Details- Use a given dataset to build a model to predict the category using description. Write code in python. Using Jupyter notebook is encouraged.
- Show how you would clean and process the data
- Show how you would visualize this data
- Show how you would measure the accuracy of the model
- What ideas do you have to improve the accuracy of the model? What other algorithms would you try?
You have to clean this data, In the product category tree separate all the categories, figure out the primary category, and then use the model to predict this. If you want to remove some categories for lack of data, you are also free to do that.
- Goal is to predict the product category.
- Description should be the main feature. Feel free to use other features if it'd improve the model.

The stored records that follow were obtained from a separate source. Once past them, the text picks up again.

-- ==== Sys2Proof/Machine/Images.lean ====
section
/-!
DEFINITION. Pre-emption, context images and restore (spec/15 R320 to R324).
-/
set_option linter.unusedVariables false

namespace Sys2Proof.Machine

/-! ### The save (spec/15 R320, R321, R323) -/

/-- Whether a core holds anything of a context: its task, spilled tasks, commands, subscriptions, admissions or view pieces
(spec/15 R320). -/
def State.holdsOf (s : State) (ctx : Nat) (n : Nat) : Bool :=
  let c := s.getCore n
  (c.busy && c.a.ctx == ctx) || c.inl.any (fun f => f.a.ctx = ctx) || (c.ca ++ c.cb).any (fun k => k.ctx = ctx) ||
  c.subs.any (fun x => x.ctx = ctx) || c.rels.any (fun r => r.ctx = ctx) ||
  s.liveWins.any (fun w => w.1 = ctx && !w.2.pool && w.2.core = n)

/-- Whether a command of the acting core has still to reach its next progress boundary: a granule of a piece of 4 KiB that is begun can
move (spec/11 R218, spec/15 R320 step 5). -/
def State.copyRuns (s : State) (q : CopyQ) (k : CopyCmd) : Bool :=
  k.out && k.paused.isNone && (List.range k.granules).any (fun j =>
    k.begun j && !k.has j && s.placesReady q k (s.rangeTouches (s.archOf k.ctx k.tcb) .write (k.granuleVa j).2 64))

/-- Whether the acting core has reached the point at which its image is written: seals and checks are over, the engine stands between
micro-words or waits for tokens, every entry that can leave the pier has left, what has left it is performed or held, and every copy
command stands at a progress boundary (spec/15 R320 steps 1 to 5). -/
def State.savable (s : State) : Bool :=
  let c := s.core
  c.a.clean && c.arbit.isNone && c.sealErr.isNone && c.a.checks.isEmpty && c.headLeaves.isNone &&
  c.outq.all (fun r => r.held && r.cmd.isNone) &&
  (match c.a.eng with
   | .idle | .tokens _ => true
   | _ => false) &&
  !c.ca.any (s.copyRuns .ca) && !c.cb.any (s.copyRuns .cb)

/-- The entries of a table that belong to a context, whose `n` entries lie from n times its number on (spec/09 R180). -/
def Tbl.ofCtx {α : Type} (n ctx : Nat) (t : Tbl α) : Tbl α := t.filter (fun e => e.1 / n = ctx)

/-- A table without the entries of a context. -/
def Tbl.sansCtx {α : Type} (n ctx : Nat) (t : Tbl α) : Tbl α := t.filter (fun e => e.1 / n ≠ ctx)

/-- The image of the acting core (spec/15 R323); its microprogram is the context's (spec/09 R180). -/
def State.imageOf (ctx : Nat) (s : State) : CoreImage :=
  let c := s.core
  let v := ((s.ctx? ctx).bind (fun x => x.vOf c.id)).getD (0, 0)
  { vdie := v.1, vcore := v.2, src := c.id, busy := c.busy, a := c.carried, ca := c.ca, cb := c.cb, subs := c.subs,
    rels := c.rels, ustore := Tbl.ofCtx 4096 ctx c.ustore, entries := Tbl.ofCtx 256 ctx c.entries, spad := c.spad,
    spadTags := c.spadTags, inl := c.inl, dedup := c.dedup, watch := c.watch, seq := c.seq, nextId := c.nextId }

/-- Change a context's image. -/
def State.onImage (ctx : Nat) (f : Image → Image) (s : State) : State :=
  s.onCtx ctx (fun c => { c with image := c.image.map f })

/-- Write the image of core n, which is then free; its lease ends without a trap and its token requests are withdrawn
(spec/15 R320 steps 7 and 8). -/
def State.saveCore (ctx n : Nat) (s : State) : State :=
  let s := s.focus n
  let s := if s.core.busy then s.leaveCluster else s
  let im := s.imageOf ctx
  let s := s.onImage ctx (fun i => { i with cores := i.cores ++ [im] })
  s.modCore (fun c => { c.freed with ca := [], cb := [], subs := [], rels := [], inl := [], dedup := [] })

/-- The queue entries and armed-table entries of a context go to the context record (spec/15 R320). -/
def State.saveQueues (ctx : Nat) (s : State) : State :=
  let mine (q : List QEntry) := q.filter (fun e => e.ctx = ctx)
  let cores := s.coreIds.flatMap (fun c => (mine (s.getCore c).queue).map (fun e => (QueueRef.core c, e)))
  let dies := (List.range 8).flatMap (fun d => (mine (s.die d).queue).map (fun e => (QueueRef.die d, e)))
  let armed := (List.range 8).flatMap (fun d => (mine (s.die d).armed).map (fun e => (d, e)))
  let s := s.onImage ctx (fun i => { i with queued := cores ++ dies ++ i.queued, armed := i.armed ++ armed })
  s.dropQueued (fun x _ => x = ctx)

/-- The offset of the core image table: behind the header (spec/15 R322; log 86). -/
def Image.table : Nat := 0x100

/-- The offset of the bytes behind the core image table (spec/15 R322; log 86). -/
def Image.bodyAt (im : Image) : Nat := Image.table + 32 * im.cores.length

/-- The cells of a context image's header at an address (spec/15 R322).
The offset of the context record and the image's size are free values from number `n` on (log 86). -/
def Image.header (im : Image) (ctx a n : Nat) : List (Nat × Byte) :=
  cellsOf a 4 0x43475845 ++ cellsOf (a + 0x04) 2 1 ++ cellsOf (a + 0x06) 2 im.cores.length ++ cellsOf (a + 0x08) 8 im.frameq ++
  cellsOf (a + 0x10) 8 im.framec ++ cellsOf (a + 0x18) 8 ctx ++ cellsOf (a + 0x20) 8 Image.table ++
  cellsOf (a + 0x28) 8 (Config.freeWord n).toNat ++ cellsOf (a + 0x30) 8 (Config.freeWord (n + 1)).toNat ++
  cellsOf (a + 0x38) 192 0 ++ cellsOf (a + 0xF8) 8 (if im.commit then 1 else 0)

/-- The 32 bytes of an entry of the core image table at an address: origin, source id, task, and the place and size of the core image,
which are free values from number `n` on (spec/15 R322; log 86). -/
def CoreImage.entry (i : CoreImage) (a n : Nat) : List (Nat × Byte) :=
  cellsOf a 1 i.vdie ++ cellsOf (a + 1) 1 i.vcore ++ cellsOf (a + 2) 2 (pcore i.src) ++ cellsOf (a + 4) 4 0 ++
  cellsOf (a + 8) 8 (if i.busy then i.a.tcb else 0).toNat ++ cellsOf (a + 16) 8 (Config.freeWord n).toNat ++
  cellsOf (a + 24) 8 (Config.freeWord (n + 1)).toNat

/-- Whether a context's save area has room for its image: the spec gives a core image no size, and the environment says by bit 3 of the
input's mask when the area is too small (spec/15 R322, spec/16 R332; log 86). -/
def State.saveFits (s : State) (c : Context) : Bool :=
  match c.image with
  | some im => decide (im.bodyAt ≤ c.save.2) && s.populatedPage c.save.1 c.save.2 && !bitOf s.input.mask 3
  | none => false

/-- The image of a context in its save area: the header, the core image table, and behind them bytes whose places the spec leaves to each
image (spec/15 R322; log 86). -/
def State.writeImage (ctx : Nat) (s : State) : State :=
  match (s.ctx? ctx).bind (fun c => c.image.map (fun im => (c.save, im))) with
  | some ((a, size), im) =>
    let n := s.free
    let entries := ((List.range im.cores.length).zip im.cores).flatMap (fun p =>
      p.2.entry (a + Image.table + 32 * p.1) (n + 2 + 2 * p.1))
    let m := n + 2 + 2 * im.cores.length
    let body := (List.range (size - im.bodyAt)).map (fun j => (a + im.bodyAt + j, Config.freeByte (m + j)))
    { s.writePhys (im.header ctx a n ++ entries ++ body) [] with free := m + size }
  | none => s

/-- The commit of an image, with which the PREEMPT is answered: a watchdog that expired during the save ends its launch with HANG
(spec/15 R321, R322, spec/16 R330). -/
def State.commitImage (ctx : Nat) (s : State) : State :=
  match s.ctx? ctx with
  | none => s
  | some c =>
    let s := s.saveQueues ctx
    let s := (s.onImage ctx (fun i => { i with commit := true, framec := s.frame.toNat })).writeImage ctx
    let late := ((c.image.map (fun i => i.cores)).getD []).filter (fun x => x.busy && decide (c.hang ≤ x.watch))
    let s := late.foldl (fun s x =>
      match s.task? ctx x.a.tcb with
      | none => s
      | some t => s.endLaunch t.launch 3 (Cause.code .watchdog) 2 t.tcb x.a.pc (word x.watch) (pcore x.src)) s
    s.respondTo 0 ((c.image.map (fun i => i.seq)).getD 0) 0

/-- An image that does not fit its save area asks the supervisor core for room, once for each task that it holds (spec/13 R288,
spec/16 R332). -/
def State.askSave (c : Context) (s : State) : State :=
  (((c.image.map (fun i => i.cores)).getD []).filter (fun x => x.busy)).foldl (fun s x => s.askFor 9 c.num x.a.tcb) s

/-- The save goes on: every core of the context that can be saved is, and with the last one the image commits, if it has room
(spec/15 R320, R322). -/
def State.saveStep (ctx : Nat) (s : State) : State :=
  let me := s.core.id
  let s := (s.coreIds.filter (s.holdsOf ctx)).foldl (fun s n =>
    let done := (((s.ctx? ctx).bind (fun c => c.image)).map (fun i => i.cores.any (fun x => x.src = n))).getD true
    if !done && (s.focus n).savable then s.saveCore ctx n else s) s
  let s := s.focus me
  let saved (n : Nat) : Bool :=
    (((s.ctx? ctx).bind (fun c => c.image)).map (fun i => i.cores.any (fun x => x.src = n))).getD true
  if !s.coreIds.all (fun n => !s.holdsOf ctx n || saved n) then s
  else match s.ctx? ctx with
    | some c => if s.saveFits c then s.commitImage ctx else s.askSave c
    | none => s

/-- Whether a save is past its deadline: 10,000 ticks after the request, and the `len` ticks that arbitrations took (spec/15 R321). -/
def State.saveLate (s : State) (ctx len : Nat) : Bool :=
  (((s.ctx? ctx).bind (fun c => c.preempt)).map (fun f => decide (f + 10000 + len ≤ s.frame.toNat))).getD false &&
  !s.coreIds.any (fun n => s.holdsOf ctx n && (s.getCore n).arbit.isSome)

/-- Whether a task is in the image that a save makes: on a core, in a queue or an armed table, or suspended (spec/15 R320, R323). -/
def Task.inImage (t : Task) : Bool :=
  match t.st with
  | .armed | .ready | .running | .suspended => true
  | .new | .done | .cancelled => false

/-- A save past its deadline: every launch with a task in the image ends with CONTEXT_LOST, and the image is never read
(spec/15 R321). -/
def State.loseImage (ctx seq : Nat) (s : State) : State :=
  let lost := (s.launches.filter (fun l => l.ctx = ctx && s.tasks.any (fun t => t.launch = l.num && t.inImage))).map (fun l => l.num)
  let s := lost.foldl (fun s n => s.endLaunch n 4 0 1 0 0 0 0) s
  (s.onCtx ctx (fun c => { c with preempt := none, image := none })).respondTo 0 seq 1

/-- PREEMPT of context `ctx` by function `fn`: the request; while the save lasts and its deadline is not past, the same step carries it on
(spec/15 R320, R321, spec/16 R330). -/
def execPreempt (s : State) : Out :=
  let i := s.input
  .next (if i.fn = 0 && ((s.ctx? i.ctx).map Context.underSave).getD false then
      (if s.saveLate i.ctx i.len then s else s.saveStep i.ctx)
    else s.command fun s =>
      match s.ctx? i.ctx with
      | none => s.respond i.fn 1
      | some c =>
        if i.fn ≠ 0 || !s.ready || c.preempt.isSome then s.respond i.fn 1
        else s.onCtx i.ctx (fun c =>
          { c with preempt := some s.frame.toNat, image := some ⟨i.seq, s.frame.toNat, 0, [], [], [], false⟩ }))

/-- SAVE_DEADLINE of context `ctx`: 10,000 ticks after the request, and the `len` ticks that arbitrations took, the save has not
committed; every launch with a task in the image ends with CONTEXT_LOST and the image is never read (spec/15 R321). -/
def execSaveDeadline (s : State) : Out :=
  let i := s.input
  .next (match (s.ctx? i.ctx).bind (fun c => c.image) with
    | some im => if !im.commit && s.saveLate i.ctx i.len then s.loseImage i.ctx im.seq else s
    | none => s)

/-! ### Restore (spec/15 R324) -/

/-- Whether a core can take an image of a context: it is free, in service, and not in single-path mode for a covered program
(spec/10 R213, spec/15 R324). -/
def State.canTake (s : State) (c : Context) (n : Nat) : Bool :=
  let x := s.getCore n
  !x.busy && !x.outOfService && x.inl.isEmpty && x.arbit.isNone && x.ca.isEmpty && x.cb.isEmpty &&
  (!x.sp || c.prog.coverage == 0)

/-- The cores for a list of images, by source: the environment's choice within the virtual die of origin if it can be, else the
original core, else the first that can take it. -/
def State.targets (s : State) (c : Context) (want : List (Nat × Nat)) : List CoreImage → List (Nat × Nat) →
    Option (List (Nat × Nat))
  | [], acc => some acc
  | im :: rest, acc =>
    let ok (n : Nat) : Bool := s.canTake c n && !acc.any (fun p => p.2 = n)
    let cores := ((c.bind[im.vdie]?).map Prod.snd).getD []
    let first := (want.filter (fun p => p.1 = im.src && cores.contains p.2)).map Prod.snd ++
      (c.pcoreOf im.vdie im.vcore).toList ++ cores
    match first.find? ok with
    | none => none
    | some n => s.targets c want rest (acc ++ [(im.src, n)])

- Include a Readme.pdf file with approach in detail and report the accuracy and what models were used.
This project is about multi class classification using NLP. Here we are provided with flipkart dataset from which we have to predict the primary category using product description.

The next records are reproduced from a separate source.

-- ==== Sys2Proof/Machine/Host.lean ====
section
/-!
DEFINITION. What host software does: streams and roots, the aperture, the registers and the mailbox commands
(spec/16 R326 to R335).
-/
set_option linter.unusedVariables false

namespace Sys2Proof.Machine

/-! ### DEVSTAT and the designation (spec/00 R3, spec/16 R329) -/

/-- The enabled compute dies, ascending. -/
def State.enabledDies (s : State) : List Nat := (List.range 8).filter (fun d => (s.die d).enabled)

/-- The enabled cores of the package (spec/00 R3). -/
def State.coreCount (s : State) : Nat := (s.enabledDies.map (fun d => (s.enabledCores d).length)).foldl (fun x y => x + y) 0

/-- The BOOT field of DEVSTAT (spec/16 R329). -/
def Boot.code : Boot → Nat
  | .rom => 0
  | .awaiting => 1
  | .imageRefused => 2
  | .running => 3
  | .packageFault => 0xFF

/-- Whether a configuration is legal: 4 to 8 dies of 16 to 32 cores, 12 to 16 stacks (spec/00 R2). -/
def State.legal (s : State) : Bool :=
  let n := s.enabledDies.length
  decide (4 ≤ n ∧ n ≤ 8) && s.enabledDies.all (fun d => decide (16 ≤ (s.enabledCores d).length ∧ (s.enabledCores d).length ≤ 32)) &&
  decide (12 ≤ s.memStacks.length ∧ s.memStacks.length ≤ 16)

/-- The designation as DEVSTAT shows it: 0 while none is decided, and for a configuration that is not presented (spec/00 R2,
spec/01 R31, spec/16 R329). -/
def State.designation (s : State) : Nat :=
  if s.boot = .rom || !s.legal then 0
  else s.coreCount * 2 ^ 48 + s.memStacks.length * 2 ^ 40 + s.enabledDies.length * 2 ^ 32

/-- DEVSTAT (spec/16 R329); in the package-fault state no work is admitted. -/
def State.devstat (s : State) : Word :=
  word (s.designation + s.boot.code * 2 ^ 8 + bitAt s.nossv 3 + bitAt s.nosch 2 + bitAt (s.takeSch || s.takeSup) 1 +
    bitAt (s.ready && s.boot ≠ .packageFault) 0)

/-! ### Streams (spec/16 R331) -/

/-- The function that owns a stream's context. -/
def State.streamFn (s : State) (x : Stream) : Option Nat := (s.ctx? x.ctx).map (fun c => c.owner)

/-- Whether a function reaches a stream: one of its own contexts (spec/16 R327). -/
def State.reaches (s : State) (fn n : Nat) : Bool := ((s.stream? n).bind s.streamFn) == some fn

/-- Whether a function's spawn BAR has the window of a stream: the PF's has every one, a VF's those of its own streams (spec/16 R328). -/
def State.hasWindow (s : State) (fn n : Nat) : Bool := (fn = 0 && decide (n < 1024)) || s.reaches fn n

/-- A discarded spawn write of function `fn`: its record, and OVF of the stream if it is the function's (spec/01 R31, spec/16 R327, R331,
R337; log 100). -/
def State.discardSpawn (fn n : Nat) (s : State) : State :=
  let s := if s.reaches fn n then s.onStream n (fun x => { x with ovf := min 65535 (x.ovf + 1) }) else s
  s.logHost 1 none (some fn) (some n)

/-- SPAWN_WINDOW_WRITE: the write of `bytes` at offset `off` of stream `stream`'s window by function `fn` (spec/01 R28, R31, spec/16 R327,
R328, R331, R336). -/
def execSpawnWindowWrite (s : State) : Out :=
  let i := s.input
  .next (if !s.hasWindow i.fn i.stream || (s.ready && decide (0x80 ≤ i.off)) then s
    else match s.stream? i.stream with
      | none => s.discardSpawn i.fn i.stream
      | some x =>
        if s.ready && s.reaches i.fn i.stream && i.off = 0 && i.bytes.length = 128 && decide (x.roots.length < 64) then
          let s := s.onStream i.stream (fun x => { x with roots := x.roots ++ [BitVec.ofNat 1024 (natOfBytes i.bytes)] })
          { s with bitmap := if s.bitmap.contains i.stream then s.bitmap else s.bitmap ++ [i.stream] }
        else s.discardSpawn i.fn i.stream)

/-- CONSUMED_WRITE: `value` to CONSUMED of stream `stream` by function `fn`; a write to a spawn window before READY is discarded and logged
(spec/01 R31, spec/16 R327, R328, R331). -/
def execConsumedWrite (s : State) : Out :=
  let i := s.input
  .next (if !s.hasWindow i.fn i.stream then s
    else if !s.ready then s.discardSpawn i.fn i.stream
    else if s.reaches i.fn i.stream then s.onStream i.stream (fun x => { x with consumed := i.value.toNat })
    else s)

/-- What function `fn` reads at an offset of a stream's window: CONSUMED at 0x100, and FREE and OVF at 0x108 (spec/16 R327, R331). -/
def State.windowRead (s : State) (fn n off : Nat) : Option Word :=
  if !s.reaches fn n then none
  else (s.stream? n).bind (fun x =>
    if off = 0x100 then some (word x.consumed)
    else if off = 0x108 then some (word (64 - x.roots.length + x.ovf * 2 ^ 16)) else none)

/-- The physical address and the VA of a root's TCB slot (spec/16 R331). -/
def Stream.slotVa (x : Stream) (seq : Nat) : Nat := x.tcbArea + 128 * (seq % 64)

/-- Bytes and tags of a context's memory copied to physical memory, granule by granule; an unmapped granule is skipped
(spec/16 R334). -/
def State.copyOut (ctx va n pa : Nat) (s : State) : State :=
  (List.range (cdiv n 64)).foldl (fun s j =>
    match s.leaf? (s.ctxDie ctx) ctx (va + 64 * j) with
    | none => s
    | some (e, z) =>
      let (g, t) := s.granule (leafPa e z (va + 64 * j) false)
      s.writePhys (cellsOf (pa + 64 * j) 64 g.toNat) [((pa + 64 * j) / 64, t)]) s

/-- The bytes of a capture area that regions and the root TCB take (spec/16 R334; log 17). -/
def captureBytes (regions : List (Nat × Nat)) : Nat :=
  (regions.map (fun r => cdiv r.2 64 * 64)).foldl (fun x y => x + y) 0 + 128

/-- The capture of a launch: the regions one after another, then the root TCB (spec/16 R334; log 17). -/
def State.capture (c : CaptureSt) (ctx : Nat) (root : BitVec 1024) (s : State) : State :=
  let (s, o) := c.regions.foldl (fun (acc : State × Nat) r => (acc.1.copyOut ctx r.1 r.2 acc.2, acc.2 + cdiv r.2 64 * 64)) (s, c.area.1)
  s.writePhys (cellsOf o 128 root.toNat) [(o / 64, 0), (o / 64 + 1, 0)]

/-- The capture that a launch of a stream is to take (spec/16 R334). -/
def State.captureOf (s : State) (x : Stream) : Option CaptureSt :=
  s.captures.find? (fun y => y.stream = x.num && !y.kept && !y.regions.isEmpty)

/-- The launch of a stream's next root, behind which `rest` wait: the capture is taken, the launch runs, and the scheduler clears the
stream's bit of the pending-spawn bitmap, but not while another accepted root waits behind it (spec/01 R28, spec/16 R331, R334, R336;
log 91). -/
def State.openLaunch (x : Stream) (root : BitVec 1024) (rest : List (BitVec 1024)) (s : State) : Launch × State :=
  let seq := x.admitted + 1
  let num := s.nlaunch
  let cap := s.captureOf x
  let l : Launch := ⟨num, x.num, x.ctx, seq, s.frame.toNat, 0, word (x.slotVa seq), cap.isSome⟩
  let s := match cap with
    | some y => s.capture y x.ctx root
    | none => s
  let s := s.onStream x.num (fun x => { x with roots := rest, admitted := seq, running := some num, paged := false })
  (l, { s with launches := s.launches ++ [l], nlaunch := num + 1,
               bitmap := if rest.isEmpty then s.bitmap.filter (fun n => n ≠ x.num) else s.bitmap })

/-- Whether a stream's next root may be admitted: the bitmap names the stream, its launches run one at a time, its completion ring has room,
and no takeover or pre-emption holds it (spec/01 R28, spec/15 R320, spec/16 R331, R336).
A queue holds tasks of one context only, so that the root waits while another context that shares a die with this one has a launch; the
spec leaves open how it keeps the queues apart (spec/12 R249; log 87). -/
def State.admits (s : State) (x : Stream) (c : Context) : Bool :=
  s.ready && !s.takeSch && !s.takeSup && s.bitmap.contains x.num && x.running.isNone && decide (x.admitted + 1 - x.consumed ≤ x.ringN) && c.preempt.isNone &&
  !s.diesTaken c

/-- ROOT_ADMISSION of stream `stream`: its next root is copied to its TCB slot and admitted, or its launch ends at once; it pauses on a
slot that is not mapped (spec/01 R28, spec/12 R246, R247, spec/16 R331, R334, R336).
The read of a poisoned granule of a capture region raises POISON (spec/03 R57). -/
def execRootAdmission (s : State) : Out :=
  .next (match s.stream? s.input.stream with
    | none => s
    | some x =>
      match s.ctx? x.ctx, x.roots with
      | some c, r :: rest =>
        let va := x.slotVa (x.admitted + 1)
        let tcb := word va
        if !s.admits x c then s
        else match s.translate (s.ctxDie x.ctx) x.ctx va .update false with
          | .error .page =>
            if x.paged then s else (s.onStream x.num (fun x => { x with paged := true })).reportPage x.ctx tcb tcb
          | tr =>
            let bad := (s.captureOf x).bind (fun y => y.regions.findSome? (fun g => s.poisonIn x.ctx g.1 g.2))
            let (l, s) := s.openLaunch x r rest
            match tr, bad with
            | .error _, _ => s.completeLaunch l 1 (Cause.code .prot) tcb 0 tcb 0
            | .ok _, some v => s.completeLaunch l 1 (Cause.code .poison) tcb 0 v 0
            | .ok (pa, _), none =>
              let s := s.writePhys (cellsOf pa 128 r.toNat) [(pa / 64, 0), (pa / 64 + 1, 0)]
              match s.admitFault x.ctx tcb pa r none none with
              | some (cause, v) => s.completeLaunch l 1 cause.code tcb 0 v 0
              | none =>
                let d := s.ctxDie x.ctx
                match s.placeOf x.ctx (tcbHome r) (.die d) none with
                | none => s.completeLaunch l 1 (Cause.code .prot) tcb 0 (word (tcbHome r)) 0
                | some q => s.admission (newTask x.ctx tcb l.num r none 0 (d * Config.coresPerDie) s.frame.toNat) q false
      | _, _ => s)

/-! ### The aperture (spec/16 R328, R335) -/

/-- The physical address of the boot window (spec/01 R15). -/
def State.bootWindow (s : State) : Nat := (s.memStacks.foldl (fun (b : Option Nat) x => match b with
  | none => some x
  | some y => some (min x y)) none).getD 0 * 2 ^ 37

In order to reproduce the results produced by the notebook the following needs to be installed. Use of virtual environment while installing these libraries is preferable.
pip install -q tensorflow-text
pip install -q tf-models-official
pip install wordcloud
pip install gensim
pip install nltk
pip install spacy
pip install transformers
pip install wget
pip install transformers
pip install wget
pip install pandas
pip install numpy
pip install seaborn
pip install matplotlib
pip install torch
From the product_category_tree we consider the primary catergory as the root of this tree.
Example: For the category given tree '["Footwear >> Women's Footwear >> Ballerinas >> AW Bellies"]' the primary category is Footwear
Visulazation of Dataset is being done under this section
Data is being cleaned before going through Data Preparation
Data preprocessing is done in the following fashion.
Tokenization of the description of the product. (Post cleaning the description for the product).
Lemmatizing the tokenized data in-order to prepare it for usagein the model.
Here we are removing all the product categories for which less than 10 products are present.
So,after detailed analysis I have used BERT(Bidirectional Encoder Representations from Transformers) Model. It is designed to pre-train deep bidirectional representations from unlabeled text by jointly conditioning on both left and right context.